Non-communicable diseases, like myocardial infarction, stroke, chronic respiratory diseases, or diabetes, impose a great burden on societies all over the world, causing 71% of all deaths globally. However, these diseases are evitable since risk factors, such as smoking, unhealthy diet, or lack of physical activity, are known and can be avoided. Hence, lifestyle changes play a major role in the prevention and management of non-communicable diseases. (cf. WHO Factsheet on Noncommunicable Diseases) Nowadays, it is possible to collect different types of data from daily life with consumer wearables, like smartwatches or fitness trackers. Based on that, we can give patients feedback on their health status and provide healthcare professionals with insight on the progression of lifestyle interventions, such as changed diet, exercise routines, stress management.
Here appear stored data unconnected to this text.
-- ==== Sys2Proof/Machine/Time.lean ====
section
/-! DEFINITION. Time: the tick of an empty queue, MONO, ToD and 1PPS (11 R310 to R312). -/
namespace Sys2Proof.Machine

/-- The signed value of a register. -/
def sreg (w : Word) : Int := sgn 32 w.toNat

/-- One nanosecond of kiln k's TIMER: tenths of a cycle at 400, 800, 1,200 or 1,600 MHz (10 R286, 15 R407). Whether TIMER
advances while the kiln's PLL is stopped (15 R413) is not stated, so then its advance is free. -/
def State.kilnTick (s : State) (k : Nat) : State :=
  if s.islOff (193 + k) then s
  else if s.kiln.pllOff.contains k then
    (s.setReg (pKln k + 0x10C) (s.reg (pKln k + 0x10C) + w32 (b2n (Config.freeBool s.free)))).drawn
  else
    let sel := fld (s.reg (pClk + 0x1A0 + 4 * k)) 0 2
    let t := tget s.dev.kilnTimerFrac k 0 + 4 * (sel + 1)
    let s1 := s.setReg (pKln k + 0x10C) (s.reg (pKln k + 0x10C) + w32 (t / 10))
    s1.withDev { s1.dev with kilnTimerFrac := tput s1.dev.kilnTimerFrac k (t % 10) }

/-- ToD seconds wrap at 2^48 (11 R310). -/
def todWrap (t : Int) : Nat := (t % ((2 ^ 48 * 10 ^ 9 * 2 ^ 40 : Nat) : Int)).toNat

/-- What a nanosecond does: MONO and ToD run, and the kiln timers (log entry 1). -/
def State.tick (s : State) : State :=
  if s.dev.dstate = .cold then s
  else
    let d := s.dev
    let tod := todWrap ((d.tod : Int) + 2 ^ 40 + sreg (s.reg (pTim + 0x124)))
    let s1 := s.withDev { d with mono := (d.mono + 1) % 2 ^ 64, tod := tod }
    (List.range 24).foldl State.kilnTick s1

/-- ToD nanoseconds and seconds. -/
def State.todNs (s : State) : Nat := s.dev.tod / 2 ^ 40 % 10 ^ 9
def State.todSec (s : State) : Nat := s.dev.tod / 2 ^ 40 / 10 ^ 9

/-- Whether an agent is the ToD owner (11 R311): 0 the host driver, 1 HC0. -/
def State.todOwner (s : State) (a : Agent) : Bool :=
  match a with
  | .host => !bit (s.lv (pTim + 0x134)) 0
  | .harbour h => bit (s.lv (pTim + 0x134)) 0 && h.val == 0
  | .engine _ => false

/-- Sets ToD. -/
def State.setTod (s : State) (t : Nat) : State := s.withDev { s.dev with tod := t }

/-- TOD_STEP (11 R311): the owner's write adds its signed value to ToD and raises the event. -/
def execTodStep (a : Agent) (v : Word) (s : State) : Host.Outcome State Fault Refusal := gateA a (pTim + 0x114) s fun s =>
  if s.todOwner a then
    .next ((s.setTod (todWrap ((s.dev.tod : Int) + sreg v * 2 ^ 40))).raise pTim 2)
  else .next s

/-- ToD at a number of seconds and nanoseconds. -/
def todAt (sec ns : Nat) : Nat := todWrap (((sec * 10 ^ 9 + ns) * 2 ^ 40 : Nat) : Int)

/-- The seconds of TOD_LOAD_SEC. -/
def State.loadSec (s : State) : Nat := (s.reg (pTim + 0x118)).toNat + 2 ^ 32 * fld (s.reg (pTim + 0x11C)) 0 16

/-- TOD_LOAD_NS, whose GO loads seconds and nanoseconds at once. -/
def State.loadTod (s : State) (v : Word) : State :=
  let s1 := s.setReg (pTim + 0x120) (v &&& 0x3FFFFFFF)
  if bit v 31 then s1.setTod (todAt s1.loadSec (fld v 0 30)) else s1

/-- TOD_LOAD (11): the write of TOD_LOAD_NS. -/
def execTodLoad (a : Agent) (v : Word) (s : State) : Host.Outcome State Fault Refusal := gateA a (pTim + 0x120) s fun s =>
  .next (if s.todOwner a then s.loadTod v else s)

/-- RATE_WRITE (11 R311). -/
def execRateWrite (a : Agent) (v : Word) (s : State) : Host.Outcome State Fault Refusal := gateA a (pTim + 0x124) s fun s =>
  .next (if s.todOwner a then s.setReg (pTim + 0x124) v else s)

/-- PPS_OUT_EDGE (11 R312): with OUT_EN the ball rises; the row is sent when ToD nanoseconds pass 0, shifted. -/
def execPpsOutEdge (s : State) : Host.Outcome State Fault Refusal :=
  if bit (s.lv (pTim + 0x128)) 0 then
    .next ((s.withDev { s.dev with ppsOut := true }).emit (.pps true))
  else .next s

/-- PPS_OUT_PULSE_END (11 R312): OUT_WIDTH_MS later the pulse ends. -/
def execPpsOutPulseEnd (s : State) : Host.Outcome State Fault Refusal :=
  if s.dev.ppsOut then .next ((s.withDev { s.dev with ppsOut := false }).emit (.pps false)) else .next s

/-- PPS_IN_EDGE (11 R312, 17 R456): with IN_EN the edge is captured in ToD unless it follows a captured edge by less
than 0.5 s. -/
def execPpsInEdge (s : State) : Host.Outcome State Fault Refusal :=
  let early := match s.dev.ppsLast with
    | some t => decide (s.dev.mono < t + 500000000)
    | none => false
  if bit (s.lv (pTim + 0x128)) 1 && !early then
    let s1 := (s.setReg (pTim + 0x12C) (w32 (s.todNs + 2 ^ 31))).setReg (pTim + 0x130) (w32 s.todSec)
    .next ((s1.withDev { s1.dev with ppsLast := some s1.dev.mono }).raise pTim 0)
  else .next s

/-- PPS_MISS (11 R312): no edge for 1.1 s. -/
def execPpsMiss (s : State) : Host.Outcome State Fault Refusal :=
  if bit (s.lv (pTim + 0x128)) 1 then
    .next (s.raise pTim 1)
  else .next s

/-- PPS_IN_NS_READ (11 R312): returns the capture and clears VALID. -/
def execPpsInNsRead (s : State) : Host.Outcome State Fault Refusal :=
  let v := s.reg (pTim + 0x12C)
  .next ((s.setReg (pTim + 0x12C) (v &&& 0x7FFFFFFF)).emit (.read (v.setWidth 64)))

end Sys2Proof.Machine
end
The SensorHub framework was developed as part of one master and one bachelor project titled Unobtrusive Health Monitoring for Driving Lifestyle Changes using Wearables. The goal of SensorHub is to simplify studies for scientists, researchers and patients. It allows users to create virtual studies and collect data from subjects using multiple Bluetooth sensors of different manufacturers in a single place. It consists of three main components.
The native Android app is written in Kotlin and is responsible for connecting and recording the measurements of different kinds of sensors and wearables via Bluetooth Low Energy (BLE). It can also record measurements of the internal sensors of the smartphone (like accelerometer, gyroscope, etc.). The apps’ architecture allows for easy extensibility when integrating new sensors. A new BLE sensor can be added by writing a new app module which incorporates the sensor by either using a Software Development Kit (SDK) provided by the manufacturer or by directly implementing the Bluetooth connection protocol for the particular sensor. The sensor data is stored temporarily on the smartphone’s internal storage. While recording, the app also allows the subject to tag the data. This is an essential feature as it provides labelled data, which can then be used by the researcher to extract certain correlations between the data and the activities investigated in the study. Furthermore, the app allows the subjects to login and automatically upload their recordings to the backend.
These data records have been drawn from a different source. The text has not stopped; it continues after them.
/-- PORT_CNT_CLEAR (12 R349). -/
def execPortCntClear (side : Side) (g : Fin 8) (v : Word) (s : State) : Host.Outcome State Fault Refusal := gateO (pPort (sideB side) g.val + 0x10C) s fun s =>
  let base := fun n => pcOff (sideB side) (4 * g.val + n) 0
  .next { s with cnt := s.cnt.filter (fun e => !(List.range 4).any (fun n => bit v n && decide (base n ≤ e.1) && decide (e.1 < base n + 256))) }

/-! OTN sources (12 R341). -/

/-- The source of an OTN group is lost or back: the next transmitted seal field's tag is void, and a lost strait source
leaves the next received block without an announcement (03 R63). -/
def State.breakStreams (s : State) (strait : Bool) (g : Nat) : State :=
  (s.streamsOf strait g).foldl (fun s c => [0, 1].foldl (fun s l =>
    if strait then s.setStream 1 c l { s.stream 1 c l with block := none, prevTag := [] }
    else s.setStream 0 c l { s.stream 0 c l with prevVoid := true }) s) s

/-- OTN_SOURCE_LOST (12 R341): LOS, LOF, LOM or received ODU-AIS sends the transmitter to its reference with ODU-AIS. -/
def execOtnSourceLost (side : Side) (g : Fin 8) (defects : Word) (s : State) : Host.Outcome State Fault Refusal :=
  let b := sideB side
  let pg := pPort b g.val
  if !modeOtn (s.mode b g.val) then .next s
  else
    let s1 := (s.setReg (pg + 0x180) (defects &&& 0x1F3F)).raise pg 4
    if (defects &&& 0x17) == 0 then .next s1
    else
      let po := s1.port b (4 * g.val)
      .next ((((s1.setPort b (4 * g.val) { po with srcLost := true }).breakStreams b g.val).streamsOf b g.val).foldl
        (fun s c => s.emit (.otn (!b) (if b then s.streamHpg c else s.spg c) "ODU-AIS" []))
        ((s1.setPort b (4 * g.val) { po with srcLost := true }).breakStreams b g.val))

/-- OTN_SOURCE_RETURN (12 R341). -/
def execOtnSourceReturn (side : Side) (g : Fin 8) (s : State) : Host.Outcome State Fault Refusal :=
  let b := sideB side
  let po := s.port b (4 * g.val)
  if po.srcLost then
    .next (((s.setReg (pPort b g.val + 0x180) 0).setPort b (4 * g.val) { po with srcLost := false }).breakStreams b g.val)
  else .next s

/-! PTP (12 R346 to R348). -/

/-- Overwrites bytes at an offset. -/
def putAt (l : List Byte) (o : Nat) (new : List Byte) : List Byte := l.take o ++ new ++ l.drop (o + new.length)

/-- The parsed tags of a frame in a copy (02 R45): OP, OS, outer TCI, IP, inner TCI, and the offset of its EtherType. -/
def State.tags (s : State) (new : Bool) (f : List Byte) : Bool × Bool × Nat × Bool × Nat × Nat :=
  let ts := (s.cv new (pCls + 0x12C)).toNat
  let tc := (s.cv new (pCls + 0x130)).toNat
  let t1 := beNat (cut f 12 2)
  let os := t1 == ts
  let op := os || t1 == tc
  let ip := op && beNat (cut f 16 2) == tc
  (op, os, if op then beNat (cut f 14 2) else 0, ip, if ip then beNat (cut f 18 2) else 0, 12 + 4 * b2n op + 4 * b2n ip)

/-- EtherType after any parsed tags. -/
def State.etype (s : State) (new : Bool) (f : List Byte) : Nat := beNat (cut f (s.tags new f).2.2.2.2.2 2)

/-- Where a recognised PTP message starts, and its UDP checksum over IPv4 (12 R346). -/
def State.ptpAt (s : State) (new : Bool) (f : List Byte) : Option (Nat × Option Nat) :=
  let o := (s.tags new f).2.2.2.2.2
  let et := beNat (cut f o 2)
  let udp := fun (u : Nat) => let d := beNat (cut f (u + 2) 2); d == 319 || d == 320
  let r := if et == 0x88F7 then some (o + 2, none)
    else if et == 0x0800 && beNat (cut f (o + 2) 1) == 0x45 && beNat (cut f (o + 11) 1) == 17 && udp (o + 22) then
      some (o + 30, some (o + 28))
    else if et == 0x86DD && beNat (cut f (o + 8) 1) == 17 && udp (o + 42) then some (o + 50, none)
    else none
  match r with
  | some (a, c) => if beNat (cut f (a + 1) 1) % 16 == 2 then some (a, c) else none
  | none => none

/-- A recognised event message over Ethernet or UDP/IPv4. -/
def State.ptpEvent (s : State) (new : Bool) (f : List Byte) : Option (Nat × Option Nat) :=
  match s.ptpAt new f with
  | some (a, c) =>
    if beNat (cut f a 1) % 16 < 4 && (c.isSome || s.etype new f == 0x88F7) then some (a, c) else none
  | none => none

/-- Sets the UDP checksum of a message over IPv4 to 0. -/
def noSum (f : List Byte) (c : Option Nat) : List Byte := match c with | some o => putAt f o [0, 0] | none => f

/-- ToD in whole nanoseconds. -/
def State.todWhole (s : State) : Nat := s.dev.tod / 2 ^ 40

/-- PCFG of a port in a copy. -/
def State.pcfg (s : State) (new strait : Bool) (p : Nat) : Word := s.cv new (pPort strait (p / 4) + 0x110 + 4 * (p % 4))

/-- Transparent-clock correction at ingress: the ingress time goes into messageTypeSpecific. -/
def State.tcIn (s : State) (new : Bool) (p : Nat) (f : List Byte) : List Byte :=
  let w := s.pcfg new false p
  if bit w 3 && bit w 2 then
    match s.ptpEvent new f with
    | some (a, c) => noSum (putAt f (a + 16) (beBytes 4 s.todWhole)) c
    | none => f
  else f

/-- Transparent-clock correction at egress: correctionField grows by the time since. -/
def State.tcOut (s : State) (p : Nat) (f : List Byte) : List Byte :=
  let w := s.pcfg false false p
  if bit w 3 && bit w 2 then
    match s.ptpEvent false f with
    | some (a, c) =>
      let d := (s.todWhole + 2 ^ 32 - beNat (cut f (a + 16) 4)) % 2 ^ 32
      noSum (putAt (putAt f (a + 8) (beBytes 8 (beNat (cut f (a + 8) 8) + d * 2 ^ 16))) (a + 16) [0, 0, 0, 0]) c
    | none => f
  else f

/-- A received PTP message that the port diverts to HC0 with its receive timestamp (12 R347). -/
def State.trapPtp (s : State) (new strait : Bool) (p : Nat) (f : List Byte) : Option State :=
  let w := s.pcfg new strait p
  if bit w 4 && bit w 2 && (s.ptpAt new f).isSome then
    some (((s.portCnt strait p 6).emit (.ptp strait p f)).emit (.trapped p f s.dev.tod))
  else none

/-- PTP_TX_TIMESTAMP (12 R347): HC0 sends a PTP message with a two-step or one-step departure time. -/
def execPtpTxTimestamp (side : Side) (p : Fin 32) (m : PtpSend) (s : State) : Host.Outcome State Fault Refusal :=
  let b := sideB side
  let pg := pPort b (p.val / 4)
  if !(s.portUp b p.val && s.txOpen && s.hcUp 0) || modeOtn (s.mode b (p.val / 4)) then .next s
  else if m.oneStep then
    match s.ptpEvent false m.bytes with
    | some (a, c) =>
      if beNat (cut m.bytes a 1) % 16 == 0 then
        let t := beBytes 6 s.todSec ++ beBytes 4 s.todNs
        let f := putAt (putAt m.bytes (a + 34) t) (a + 8) (beBytes 8 (beNat (cut m.bytes (a + 8) 8) + s.dev.tod % 2 ^ 40 / 2 ^ 24))
        .next (s.sendFrame b p.val (noSum f c))
      else .next (s.sendFrame b p.val m.bytes)
    | none => .next (s.sendFrame b p.val m.bytes)
  else
    let s1 := s.sendFrame b p.val m.bytes
    let po := s1.port b p.val
    if 16 ≤ po.tsf.length then .next ((s1.setPort b p.val { po with tsfOver := true }).portCnt b p.val 17)
    else
      let e : Stamp := { seqId := m.seqId.toNat, msgType := m.msgType.toNat, domain := m.domain.toNat, tod := s.dev.tod }
      .next ((s1.setPort b p.val { po with tsf := po.tsf ++ [e] }).raise pg 3)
The backend is responsible for storing the collected sensor data. It uses the time-series database InfluxDB to store each sensor measurement within nanosecond precision. It provides a user and role management system and lets researchers create and configure the devices and tags for their studies. Moreover, it also implements key data extraction features like filtering the data by timestamp, sensor type, user, study or recording, and provides the option for a CSV data export.
The dashboard gives researchers access to the features of the backend. It provides the user interface (UI) for the backend functionality to researchers and supports different visual representations of the recorded data.